By passing the “Jewish Nation-State law” through parliament last week, Israel – whose practices in occupied Palestine have already been widely recognized to have characteristics of apartheid – has officially endorsed apartheid.
After declaring Israel as the “historic homeland of the Jewish people”, the Basic Law – which will override any other legislated law that is contradictory – makes it clear that only the Jewish people have the “right of national self-determination” in the country, constitutionally disempowering 1.5 million Israeli citizens of Palestinian origin, amounting to 20% of the country’s population, from claims over nationality.
The law further declares Hebrew as the official language, and emphasizes the “national value of development of Jewish settlement” and mandates state policies that “encourage and promote its establishment and consolidation.”
The Israeli state, since its creation in 1948, has consciously implemented discriminatory policies in order to ensure demographic and political domination of the Jewish population over the Arabs – i.e those Palestinians people who had stayed back in their homeland after the state of Israel was created over it.

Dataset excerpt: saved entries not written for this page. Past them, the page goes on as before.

/-! ## One segment at the latch -/

/-- One segment of a latched request: its grant, its reservation, its write-queue entries. -/
def latchSeg (p : Nat) (r : Req) (cls : Cls) (start : Option Nat) (bound promoted serial : Nat) (h : Seg × Nat)
    (s : State) : State :=
  let g := h.1
  let key := calKey g.rank g.bank
  let c := (s.port p).contract r.label
  let step := if s.pcShrunk g.q then 2 else 1
  let lost := s.lostAt g
  let gr : Grant :=
    { port := p, tag := r.tag, op := r.op, cls := cls, rank := g.rank, bank := g.bank, row := g.row, block := g.block,
      start := start, promoted := decide (0 < promoted), latchedAt := s.now, bound := bound, serial := serial,
      noCorr := r.noCorr, pTarget := c.pTarget.toNat, hatband := if cls = .b then 0 else c.hatband.toNat, arrival := r.arrival,
      step := step, queued := r.op.writes && !lost }
  let layer := s.layerAt g.q g.rank g.bank g.row
  s.updPc g.q (fun x =>
    let x := { x with grants := x.grants ++ [gr], granted := x.granted + 1 }
    let x := match start with
      | some t => { x.book (decide (cls = .g)) ((columnOffsets r.op.reads r.blocks promoted step).map (fun o => (o.1, t + o.2))) (some (t, layer)) with
          gStarts := if cls = .g then x.gStarts ++ [(key, t)] else x.gStarts
          spentCredit := if cls = .g then x.spentCredit else tabSet 0 x.spentCredit key (tabGet 0 x.spentCredit key + 1) }
      | none => x
    if gr.queued then
      (List.range h.2).foldl (fun x i =>
        x.enqueue g (g.block + i) { serial := serial, at_ := s.now, port := p, mask := r.mask, data := r.data }) x
    else x)

/-- The search of one segment. -/
def State.segWant (s : State) (r : Req) (cls : Cls) (promoted : Nat) (g : Seg) : Want :=
  { q := g.q, rank := g.rank, bank := g.bank, row := g.row, g := decide (cls = .g), booked := true
    cols := columnOffsets r.op.reads r.blocks promoted (if s.pcShrunk g.q then 2 else 1) }

/-- The read's data, or the write's end, of a request with a deadline meets it (R248, R250). -/
def Port.meets (x : Port) (r : Req) (promoted t : Nat) : Bool :=
  decide (t + (if promoted = 0 then 36 else 40) + 24 + 10 + x.egress ≤ r.arrival + 4 * r.deadline)

/-- Deadline reservations of the segments of a request, each with a credit of its bank and seen by the next (R248). -/
def deadlineStarts (p : Nat) (r : Req) (cls : Cls) (promoted : Nat) : List (Seg × Nat) → State → Option (List (Option Nat))
  | [], _ => some []
  | h :: rest, s =>
    match s.search (s.segWant r cls promoted h.1) 1024 with
    | none => none
    | some t =>
      if !(s.port p).meets r promoted t ∨ 4 ≤ tabGet 0 (s.pc h.1.q).spentCredit (calKey h.1.rank h.1.bank) then none
      else (deadlineStarts p r cls promoted rest (latchSeg p r cls (some t) 0 promoted 0 h s)).map (some t :: ·)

Such policies, however, were and are in contradiction with the Israeli declaration of independence, which declared that the state of Israel “will ensure complete equality of social and political rights to all its inhabitants irrespective of religion, race or gender”. But after the nation-state law that Israeli parliament passed last week, discrimination against Arab citizens of the state is now a constitutionally mandated state policy.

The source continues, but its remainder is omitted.